Roman - 240 pages
Editions Gallimard - août 2012
Prix Interallié 2012
Michèle, la quarantaine, a été violée. Un inconnu l'a violée. Elle veut s'en remettre, elle en parle peu à son entourage, pas tout de suite. Elle s'équipe d'une bombe lacrymo et d'un système d'alarme. Et puis elle continue à vivre, à collaborer professionnellement avec son amie Anne, à coucher avec le mari de celle-ci, à regretter que son fils Vincent soit fier de bosser chez MacDo et même pas terrorisé à l'idée d'être bientôt père, à être dégoûtée par sa petite amie, à supporter sa vieille mère, à refuser d'aller voir son monstre de père en prison. La vie continue pour cette femme, pleine de froideur, de contradictions, de liberté. Son nouveau voisin pourrait susciter en elle du désir, ce qui la rassure d'ailleurs.C'est un style particulier celui de Philippe Djian, une langue moderne, parfois retorse, et ici pas de chapitres, peu de respiration, et un recul implacable que le lecteur prend par rapport à ce personnage féminin principal, si victime et si inhumaine à la fois. Elle nous interroge, nous bouscule dans ce qu'on imaginait de ces réactions par avance, elle nous interroge dans ses penchants sexuels, où par ailleurs elle apprécie la brutalité. Et puis l'ironie de l'auteur s'infiltre dans l'extrême improbabilité, la victime sans le savoir tombera dans les bras de son bourreau. Est-ce mal ? N'est-ce pas le meilleur salut, le meilleur deuil, la meilleure guérison ?

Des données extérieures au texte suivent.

/-- A message has been received at its member, or refused there (R230, R231, R236, R240, R394). -/
def msgReply (s : State) (m : Msg) (st : BitVec 8) : State :=
  if st = 0 then (if m.kind = .recall then dropMsg s m.id else msgDone s m)
  else
    let f := if st = FaultCode.vrtDup.code then (fltVal .vrtDup 11 m.vrt).lateOf else statusFault st 0
    let s := if st = FaultCode.capRights.code || st = FaultCode.hitchGone.code then countHere s m else s
    match m.kind with
    | .timed => refuseTimed s m f
    | .recall => recallRefused (dropMsg s m.id) m.port m.vrt (if st = FaultCode.recallOverflow.code then (flt .recallOverflow).lateOf else f)
    | _ => refuseMsg s m f
where
  /-- A message that its package refused before it met a ring is no longer in transit (R323, R393): its sender's barn counts it. -/
  countHere (s : State) (m : Msg) : State :=
    match m.colour with
    | none => s
    | some c => s.modBarn (barnOf m.from_) fun x => if c then { x with r1 := x.r1 + 1 } else { x with r0 := x.r0 + 1 }

/-- The message whose byte copy has blocks on their way. -/
def copyMsg (s : State) (src : Source) : Option Msg := s.msgs.find? fun m => m.far && m.kind ≠ .ack && m.source == src

/-- A join that its member refuses (R394, R406): the attachment is Detached, and the joining contexts raise the fault; a group that waits to leave goes
on (R408). -/
def refuseJoin (s : State) (h : Hitch) (j : Nat) (st : BitVec 8) : State :=
  let t := modHitch s h.id fun h => { h with attach := mput .detached h.attach j .detached }
  let t := (s.ctxs.filter fun p => p.2.launch == h.launch && p.2.state == .waiting && h.leaver ≠ some p.1).foldl (fun t p =>
    match p.2.wait with
    | .acks left => if left.contains j then raise (actHeld t p.1) (statusFault st (2 ^ 47 + j * 2 ^ 40)) else t
    | _ => t) t
  advanceExit t h.id

/-- A detach is complete: the contexts that wait for it, and a group that leaves, go on (R251, R405). -/
def detached (s : State) (h : Hitch) (j : Nat) : State :=
  advanceExit (acked (modHitch s h.id fun h => { h with attach := mput .detached h.attach j .detached }) h j) h.id

/-- A member's answer to a withdrawal is in (R407). -/
def withdrawalHeard (s : State) (h : Hitch) (j : Nat) : State :=
  if h.stage = .withdrawing then advanceExit (modHitch s h.id fun h => h.hears j) h.id else s

/-- The hitch of the group to which a reply is, whether the group has left or not: HITCH, WORLD, GEN and DMEM name it (R394). DESIGN CHOICE (log 23): a
reply or a refusal that names none is dropped without an answer, since R394 speaks of its source as of the issuer of a request; safe. -/
def repliedHitch (s : State) (p : Packet) : Option Hitch :=
  s.hitches.find? fun h => h.id == p.hitch.toNat && h.world == p.world && h.gen == p.gen && h.me == p.dmem.toNat

/-- The refusal of a hitch control packet (R394), which has no transaction number: a join is refused; a member that has left is detached from (R251), and
need not acknowledge a withdrawal (R449). -/
def controlRefused (s : State) (h : Hitch) (p : Packet) : State :=
  let j := p.smem.toNat
  match h.attachOf j with
  | .joining => refuseJoin s h j p.status
  | .detaching => detached s h j
  | _ => withdrawalHeard s h j

/-- A reply reaches its requester (R391, R394). -/
def reply (s : State) (p : Packet) (data : Option (Nat × BitVec 16)) : State :=
  match repliedHitch s p with
  | none => s
  | some h =>
  match s.txs.find? fun t => t.1 == p.txid.toNat && t.2.2 == p.smem.toNat with
  | none => if p.txid = 0 && p.status ≠ 0 then controlRefused s h p else s
  | some tx =>
    let s := { s with txs := s.txs.erase tx }
    match repliedMsg s p with
    | some m => if m.source == tx.2.1 then msgReply s m p.status else byCopy s tx.2.1
    | none => byCopy s tx.2.1
where
  /-- A block of a byte copy, or another request. -/
  byCopy (s : State) (src : Source) : State :=
    match copyMsg s src with
    | some m => if p.status = 0 then s else refuseSend s m (statusFault p.status 0)
    | none =>
      match src with
      | .chan i n => chanReply s i n p.txid.toNat p.status data
      | .release l => if p.status = 0 then releaseDone s l else dropRelease s l
      | .ctx c =>
        match s.posted.find? fun q => q.src == c && q.txid == some p.txid.toNat with
        | some q => { s with posted := s.posted.filter (·.id ≠ q.id) }
        | none => waitingReply s c p data

/-- The hitch that a control or a sweep packet is for, or the status of its refusal (R394); a member that withdraws still answers (R449). -/
def hitchFor (s : State) (p : Packet) : Except (BitVec 8) Hitch :=
  match s.hitches.find? fun h => h.id == p.hitch.toNat && h.world == p.world && h.gen == p.gen with
  | none => .error FaultCode.capRights.code
  | some h => if h.me ≠ p.dmem.toNat || h.stage == .left then .error FaultCode.hitchGone.code else .ok h

/-- A GVT sweep packet (R400): member 0 gathers what the members return, and they sweep, or take the new GVT.
A packet that has overtaken another waits for it (R393): a flip sweep for the end of the round before, and a count sweep for the flip sweep of its own round,
whose old colour it carries. -/
def gvtPacket (s : State) (h : Hitch) (p : Packet) : State :=
  let n := h.launch
  let l := s.launch? n
  if h.me = 0 then
    if (l.map fun l => l.sums.any (·.1 == p.smem.toNat)).getD true then s
    else (s.modLaunch n fun l => { l with sums := l.sums ++ [(p.smem.toNat, p.data, p.vrt)] }).pushOnce (.countSweep n)
  else
    let round := l.bind (·.round)
    if p.btag = 1 then (if round.isSome then s.pushOnce (.replyWithData p) else s.pushOnce (.flipSweep n))
    else if p.btag = 2 then (if round = some p.col then s.pushOnce (.countSweep n) else s.pushOnce (.replyWithData p))
    else if round = some p.col then endRound s n p.vrt
    else s

/-- REPLY_WITH_DATA (R391); the packets of the sweeps across the fabric come by it too (R400, R401). -/
def execReplyWithData (p : Packet) (s : State) : Out :=
  let t := s.gets (.replyWithData p) p
  if p.type = 0x0C || p.type = 0x0D then
    match hitchFor s p with
    | .ok h =>
      if p.type = 0x0D then .next (gvtPacket t h p)
      else
        match s.launch? h.launch with
        | some l => (match gateArrives t h.launch l p with | some u => .next u | none => .next (s.pushOnce (.replyWithData p)))
        | none => .next t
    | .error st => .next (sendPacket t (replyTo p 0x06 st))
  else .next (reply t p (some (if p.flits = [] then p.data.toNat else (p.flits.head?.getD 0).toNat, p.btag)))

/-- REPLY_STATUS (R391). -/
def execReplyStatus (p : Packet) (s : State) : Out := .next (reply (s.gets (.replyStatus p) p) p none)

/-- REFUSAL (R376, R391, R399): a message refused with back-pressure is sent again, and so is a block of a channel; a byte copy of which a part is
refused is made again. -/
def execRefusal (p : Packet) (s : State) : Out :=
  let t := s.gets (.refusal p) p
  if (repliedHitch s p).isNone then .next t else
  match s.txs.find? fun t => t.1 == p.txid.toNat && t.2.2 == p.smem.toNat with
  | none => .next t
  | some tx =>
    let u := { t with txs := t.txs.erase tx }
    match repliedMsg s p with
    | some m => if m.source == tx.2.1 then .next (u.push (.backPressureResend m.id)) else .next (refused u tx.2.1)
    | none => .next (refused u tx.2.1)
where
  refused (s : State) (src : Source) : State :=
    match copyMsg s src with
    | some m => if m.copy then s else copyAgain s m
    | none => match src with | .chan i n => chanRefused s i n p.txid.toNat | _ => s

/-! Hitch formation over the fabric (R365, R402). -/

/-- The hitch that a formation packet is for; its generation is the lead's to give (R402). -/
def formingFor (s : State) (p : Packet) : Option (Hitch × Launch) :=
  match s.hitches.find? fun h => h.id == p.hitch.toNat && h.me == p.dmem.toNat with
  | some h => (s.launch? h.launch).bind fun l => if l.stage = .placed then some (h, l) else none
  | none => none

/-- A launch that waits and belongs to a hitch. -/
def waitingMember (s : State) (p : Packet) : Option (Nat × Launch) :=
  s.launches.find? fun x => x.2.stage == .queued && x.2.desc.hitched && x.2.desc.hitchId == p.hitch.toNat && x.2.desc.member == p.dmem.toNat

/-- Whether a formation packet waits: its launch has not come to this package yet or waits for its paddock, or it is to be re-bound (R365, R366). -/
def formsLater (s : State) (p : Packet) : Bool :=
  let mine := s.launches.filter fun x =>
    x.2.desc.hitched && x.2.desc.hitchId == p.hitch.toNat && x.2.desc.member == p.dmem.toNat && x.2.stage ≠ .closed
  mine.isEmpty || mine.any fun x => x.2.stage == .queued || x.2.stage == .saved || x.2.stage == .noticed

/-- HITCH_PREPARED (R56, R365, R402): it waits for the lead to have prepared; a member whose record does not agree in world, member count, REPRO or
SCOPE, or whose number is held already, aborts the formation. -/
def execHitchPrepared (p : Packet) (s : State) : Out :=
  let t := s.gets (.hitchPrepared p) p
  match formingFor s p with
  | none => if formsLater s p then .next (s.pushOnce (.hitchPrepared p)) else .next t
  | some (h, l) =>
    if h.me ≠ 0 then .next t
    else if p.world ≠ h.world || p.data ≠ preparedData h || h.count ≤ p.smem.toNat || h.reported.contains p.smem.toNat then
      .next (abortFormation (abortMembers t h) h.launch l 0x86)
    else
      let h' := { h with reported := h.reported ++ [p.smem.toNat], modes := mput h.repro h.modes p.smem.toNat (p.data.getLsbD 8) }
      .next (commitAllMembers (setHitch t h') h')

/-- HITCH_COMMIT (R365): one that comes before its launch is placed waits for it. -/
def execHitchCommit (p : Packet) (s : State) : Out :=
  let t := s.gets (.hitchCommit p) p
  match formingFor s p with
  | some (h, _) => if p.smem = 0 then .next (commitHere t h p.gen) else .next t
  | none => if formsLater s p then .next (s.pushOnce (.hitchCommit p)) else .next t

/-- HITCH_ABORT (R365, R402): the contexts and the paddock are released; the lead tells every member but the one that has told it. -/
def execHitchAbort (p : Packet) (s : State) : Out :=
  let t := s.gets (.hitchAbort p) p
  match formingFor s p with
  | some (h, l) => .next (abortFormation (if h.me = 0 then tellOthers t h p.smem.toNat else t) h.launch l 0x86)
  | none =>
    match waitingMember s p with
    | some (n, l) =>
      let u := refuseLaunch t n l 0x86
      .next (if l.desc.member = 0 then tellOthers u (newHitch s n l) p.smem.toNat else u)
    | none => if formsLater s p then .next (s.pushOnce (.hitchAbort p)) else .next t
where
  /-- The lead tells the members but one. -/
  tellOthers (s : State) (h : Hitch) (from_ : Nat) : State :=
    ((present h).filter (· ≠ from_)).foldl (fun t j => sendPacket t (control t h j 3)) s

/-! Joining and leaving (R405 to R407). -/

/-- An answer to a control packet. -/
def acknowledgeTo (s : State) (h : Hitch) (j : Nat) (st : BitVec 8) : State := sendPacket s { control s h j 6 with status := st }

/-- HITCH_JOIN_REQUEST (R405, R406): a member that has sent its exit notice acknowledges no join. -/
def execHitchJoinRequest (p : Packet) (s : State) : Out :=
  let t := s.gets (.hitchJoinRequest p) p
  match hitchFor s p with
  | .error st => .next (sendPacket t (replyTo p 0x06 st))
  | .ok h =>
    if h.memberOf h.me ≠ .resident then .next (acknowledgeTo t h p.smem.toNat FaultCode.hitchGone.code)
    else .next (acknowledgeTo (setHitch t { h with holders := h.holders ++ [p.smem.toNat] }) h p.smem.toNat 0)

/-- The hitch of this package's group for which a request of its own waits to leave. -/
def sendingHitch (s : State) (p : Packet) : Option Hitch :=
  s.hitches.find? fun h => h.id == p.hitch.toNat && h.world == p.world && h.gen == p.gen && h.me == p.smem.toNat && h.attachOf p.dmem.toNat == .detaching

/-- HITCH_DETACH_REQUEST (R252, R405): a request of another package's group is acknowledged; one of this package's leaves once every access of the
group to the member has been performed (R251, R298, R304). -/
def execHitchDetachRequest (p : Packet) (s : State) : Out :=
  if p.drow.toNat ≠ s.row || p.dcol.toNat ≠ s.col then
    match sendingHitch s p with
    | some h =>
      if groupBusy s h p.dmem.toNat then .next s else .next (sendPacket (s.did (.hitchDetachRequest p)) (control s h p.dmem.toNat 5))
    | none => .next (s.did (.hitchDetachRequest p))
  else
  let t := s.gets (.hitchDetachRequest p) p
  match hitchFor s p with
  | .error st => .next (sendPacket t (replyTo p 0x06 st))
  | .ok h => .next (advanceExit (acknowledgeTo (setHitch t { h with holders := h.holders.filter (· ≠ p.smem.toNat) }) h p.smem.toNat 0) h.id)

Extrait :"Je suis très contrariée de la manière dont je réagis à cette histoire, de la confusion qui règne en moi et me donne chaque jour davantage le sentiment qu'elle m'échappe et s'obscurcit. Je déteste avoir à me battre contre moi-même, à me demander qui je suis. Ne pas avoir accès à ce qui est enfoui en moi, si profondément enfoui que je n'en perçois qu'une infime et vague rumeur lointaine, comme un chant oublié, déchirant, totalement illisible, ne me facilite pas les choses."
Dans ce roman, Philippe Djian parle peu de viol, il est évoqué, on n'y revient quasiment jamais. C'est le "après" qui compte. La gestion de la peur certes, puis la gestion de la culpabilité, et la gestion toute banale de la vie de mère. Un roman atypique qui peut déranger.